***** RECORDS *****

-- ==== Sys2Proof/Machine/Flags.lean ====
section
/-! DEFINITION. The codes and the packed views the host reads: `STATUS`, `ERR`, `CREQ`, `PKT_INFO`, `FRM_INFO` and
byte strings in registers (R24, R26, R45, R46), and the flags a first header byte or a frame type gives (R49). -/

namespace Sys2Proof.Machine

/-- Buffer selector codes (R26, R35, R37). -/
def BufSel.code : BufSel → Nat
  | .none => 0
  | .ibuf => 1
  | .pbuf => 2

/-- `ST` codes (R24). -/
def St.code : St → Nat
  | .idle => 0
  | .busy => 1
  | .done => 2
  | .error => 3

/-- `FSTATE` codes (R24). -/
def FState.code : FState → Nat
  | .inactive => 0
  | .active => 1
  | .ended => 2
  | .failed => 3

/-- `FRES` codes (R24). -/
def FRes.code : FRes → Nat
  | .none => 0
  | .frame => 1
  | .ended => 2
  | .error => 3

/-- `ERR.KIND` of a cause (R240, R242). -/
def ErrCause.kind : ErrCause → Nat
  | .varintEof | .cidLenEof | .cidTooLong | .cidEof | .pnEof | .hdrEof | .versionEof | .tokenTooLong
  | .retryTooShort | .vnTrailer | .fixedEof | .dataEof => 1
  | .unknownFrameType => 2
  | .decryptFailed => 3
  | .ackRanges | .plaintext => 4
  | .unknownCmd | .badArg | .wrongState | .badCursor => 5

/-- `ERR.SUB` of a cause (R242). -/
def ErrCause.sub : ErrCause → Nat
  | .varintEof => 0x01
  | .cidLenEof => 0x02
  | .cidTooLong => 0x03
  | .cidEof => 0x04
  | .pnEof => 0x05
  | .hdrEof => 0x06
  | .versionEof => 0x07
  | .tokenTooLong => 0x08
  | .retryTooShort => 0x09
  | .vnTrailer => 0x0A
  | .fixedEof => 0x0B
  | .dataEof => 0x0C
  | .unknownFrameType => 0x01
  | .decryptFailed => 0x01
  | .ackRanges => 0x01
  | .plaintext => 0x02
  | .unknownCmd => 0x01
  | .badArg => 0x02
  | .wrongState => 0x03
  | .badCursor => 0x04

/-- `PKT.KIND` codes (R33). -/
def PktKind.code : PktKind → Nat
  | .none => 0
  | .vn => 1
  | .initial => 2
  | .zeroRtt => 3
  | .handshake => 4
  | .retry => 5
  | .oneRtt => 6

/-- `FRM.KIND` codes (R40). -/
def FrmKind.code : FrmKind → Nat
  | .none => 0
  | .padding => 1
  | .ping => 2
  | .ack => 3
  | .resetStream => 4
  | .stopSending => 5
  | .crypto => 6
  | .newToken => 7
  | .stream => 8
  | .maxData => 9
  | .maxStreamData => 10
  | .maxStreams => 11
  | .dataBlocked => 12
  | .streamDataBlocked => 13
  | .streamsBlocked => 14
  | .newConnectionId => 15
  | .retireConnectionId => 16
  | .pathChallenge => 17
  | .pathResponse => 18
  | .connectionClose => 19
  | .handshakeDone => 20

/-- Epoch codes (R74, R169). -/
def Epoch.code : Epoch → Nat
  | .initial => 0
  | .zeroRtt => 1
  | .handshake => 2
  | .oneRtt => 3

/-- `STATUS` (R24); reserved bits read 0. -/
def statusWord (l : Lane) : Word :=
  BitVec.ofNat 64 (l.st.code + l.fstate.code * 2 ^ 2 + l.fres.code * 2 ^ 4 + l.wdrop.toNat * 2 ^ 8
    + l.lastCmd.toNat * 2 ^ 16)

/-- `ERR` (R26); reserved bits read 0. -/
def errWord : ErrReg → Word
  | .clear => 0
  | .raised cause pos buf =>
    BitVec.ofNat 64 (cause.kind + cause.sub * 2 ^ 8 + pos.toNat * 2 ^ 16 + buf.code * 2 ^ 48)

/-- `CREQ` (R45). -/
def creqWord (l : Lane) : Word := BitVec.ofNat 64 (l.creqId.toNat + l.creqOut.toNat * 2 ^ 8)

/-- `PKT_INFO` (R45). -/
def pktInfoWord (k : Pkt) : Word :=
  BitVec.ofNat 64 (k.kind.code + k.form.toNat * 2 ^ 3 + k.spin.toNat * 2 ^ 4 + k.keyPhase.toNat * 2 ^ 5
    + k.pnLen.toNat * 2 ^ 8 + k.byte0.toNat * 2 ^ 16)

/-- `FRM_INFO` (R45). -/
def frmInfoWord (f : Frm) : Word :=
  BitVec.ofNat 64 (f.kind.code + f.fin.toNat * 2 ^ 8 + f.offP.toNat * 2 ^ 9 + f.lenP.toNat * 2 ^ 10
    + f.ecnP.toNat * 2 ^ 11 + f.ftP.toNat * 2 ^ 12)

/-- A start and a length in one register: start in bits 31:0, length in bits 63:32 (R45). -/
def spanWord (start len : Off) : Word := BitVec.ofNat 64 (start.toNat + len.toNat * 2 ^ 32)

/-- Register `k` of a packed byte string: bytes `8k .. 8k+7`, big-endian, bytes past the end 0 (R46). -/
def packedWord (bs : List Byte) (k : Nat) : Word := BitVec.ofNat 64 (beNat (padBytes 8 ((bs.drop (8 * k)).take 8)))

/-! ### Flags of a first header byte (R153, R154) -/

/-- `SPIN`: bit 5 of a short header's first byte (R153). -/
def spinOf (b0 : Byte) : BitVec 1 := b0.extractLsb' 5 1

/-- `KEY_PHASE`: bit 2 of a short header's first byte (R153). -/
def keyPhaseOf (b0 : Byte) : BitVec 1 := b0.extractLsb' 2 1

/-- The packet number width of a first byte: bits 1:0 plus 1 (R153, R154). -/
def pnWidthOf (b0 : Byte) : Nat := (b0.extractLsb' 0 2).toNat + 1

end Sys2Proof.Machine
end

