/-- NewConnectionId (R212): seq_num, retire_prior_to, connection_id, stateless_reset_token. -/
def ruleNewConnectionId : FrameRule := fun _ w _ f p => do
  let (seq, p) ← readVar w p
  let (retire, p) ← readVar w p
  let (cid, p) ← decodeCid w p
  let (srt, p) ← readFixed w p 16
  .ok (plainFrame { f with kind := .newConnectionId, f0 := seq, f1 := retire, cid := cid, srt := srt } p)

/-- RetireConnectionId (R213): seq_num. -/
def ruleRetireConnectionId : FrameRule := fun _ w _ f p => oneField .retireConnectionId w f p

/-- PathChallenge (R214). -/
def rulePathChallenge : FrameRule := fun _ w _ f p => do
  let (d, p) ← readFixed w p 8
  .ok (plainFrame { f with kind := .pathChallenge, pdata := d } p)

/-- PathResponse (R215). -/
def rulePathResponse : FrameRule := fun _ w _ f p => do
  let (d, p) ← readFixed w p 8
  .ok (plainFrame { f with kind := .pathResponse, pdata := d } p)

/-- ConnectionClose of the QUIC layer (R216): err_code, frame_type, the reason phrase. -/
def ruleConnectionCloseQuic : FrameRule := fun _ w _ f p => do
  let (code, p) ← readVar w p
  let (ftype, p) ← readVar w p
  let (len, p) ← readVar w p
  let (data, p) ← takeSlice w p len.toNat
  .ok (plainFrame { f with kind := .connectionClose, ftP := 1, f0 := code, f1 := ftype, f2 := len, data := data } p)

/-- ConnectionClose of the application (R217): err_code, the reason phrase. -/
def ruleConnectionCloseApp : FrameRule := fun _ w _ f p => do
  let (code, p) ← readVar w p
  let (len, p) ← readVar w p
  let (data, p) ← takeSlice w p len.toNat
  .ok (plainFrame { f with kind := .connectionClose, ftP := 0, f0 := code, f2 := len, data := data } p)

/-- HandshakeDone (R218). -/
def ruleHandshakeDone : FrameRule := fun _ _ _ f p => .ok (plainFrame { f with kind := .handshakeDone } p)

/-- Any other type (R219): `PROTOCOL_VIOLATION` at the first byte of the type. -/
def ruleUnknown : FrameRule := fun _ _ t0 _ _ => raise .unknownFrameType t0

/-! ### ParseFrame -/

/-- The rule of a frame row (R191). `decodeFrameType` answers with rows of this format only; for any other row this
is the rule of an unknown type. -/
def frameRule : Instr → FrameRule
  | .frmPadding => rulePadding
  | .frmPing => rulePing
  | .frmAck => ruleAck
  | .frmAckEcn => ruleAckEcn
  | .frmResetStream => ruleResetStream
  | .frmStopSending => ruleStopSending
  | .frmCrypto => ruleCrypto
  | .frmNewToken => ruleNewToken
  | .frmStream o l fin => ruleStream o l fin
  | .frmMaxData => ruleMaxData
  | .frmMaxStreamData => ruleMaxStreamData
  | .frmMaxStreams _ => ruleMaxStreams
  | .frmDataBlocked => ruleDataBlocked
  | .frmStreamDataBlocked => ruleStreamDataBlocked
  | .frmStreamsBlocked _ => ruleStreamsBlocked
  | .frmNewConnectionId => ruleNewConnectionId
  | .frmRetireConnectionId => ruleRetireConnectionId
  | .frmPathChallenge => rulePathChallenge
  | .frmPathResponse => rulePathResponse
  | .frmConnectionCloseQuic => ruleConnectionCloseQuic
  | .frmConnectionCloseApp => ruleConnectionCloseApp
  | .frmHandshakeDone => ruleHandshakeDone
  | _ => ruleUnknown

/-- The record with which a frame rule starts: all fields 0 but `TYPE` (R190). -/
def frameStart (typ : VarVal) : Frm := { Frm.zero with typ := typ }

/-- `ParseFrame(S, p, lim)` (R190). -/
def parseFrame (pr : Params) (w : Window) (p : Nat) : Parse FrameOut := do
  let (t, p1) ← readVar w p
  frameRule (decodeFrameType t) pr w p (frameStart t) p1

/-- `ParseFrame` on a window whose type selects the row `i`, whose rule is `rule`. -/
def parseRow (i : Instr) (rule : FrameRule) (pr : Params) (w : Window) (p : Nat) : Parse FrameOut := do
  let (_, p1) ← readVar w p
  rule pr w p (frameStart (frameTypeOf i)) p1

*****

TRY IT
Filter the preceding entries down to the lines with "ruleHandshakeDone".

WRITTEN RESPONSE
def ruleHandshakeDone : FrameRule := fun _ _ _ f p => .ok (plainFrame { f with kind := .handshakeDone } p)
  | .frmHandshakeDone => ruleHandshakeDone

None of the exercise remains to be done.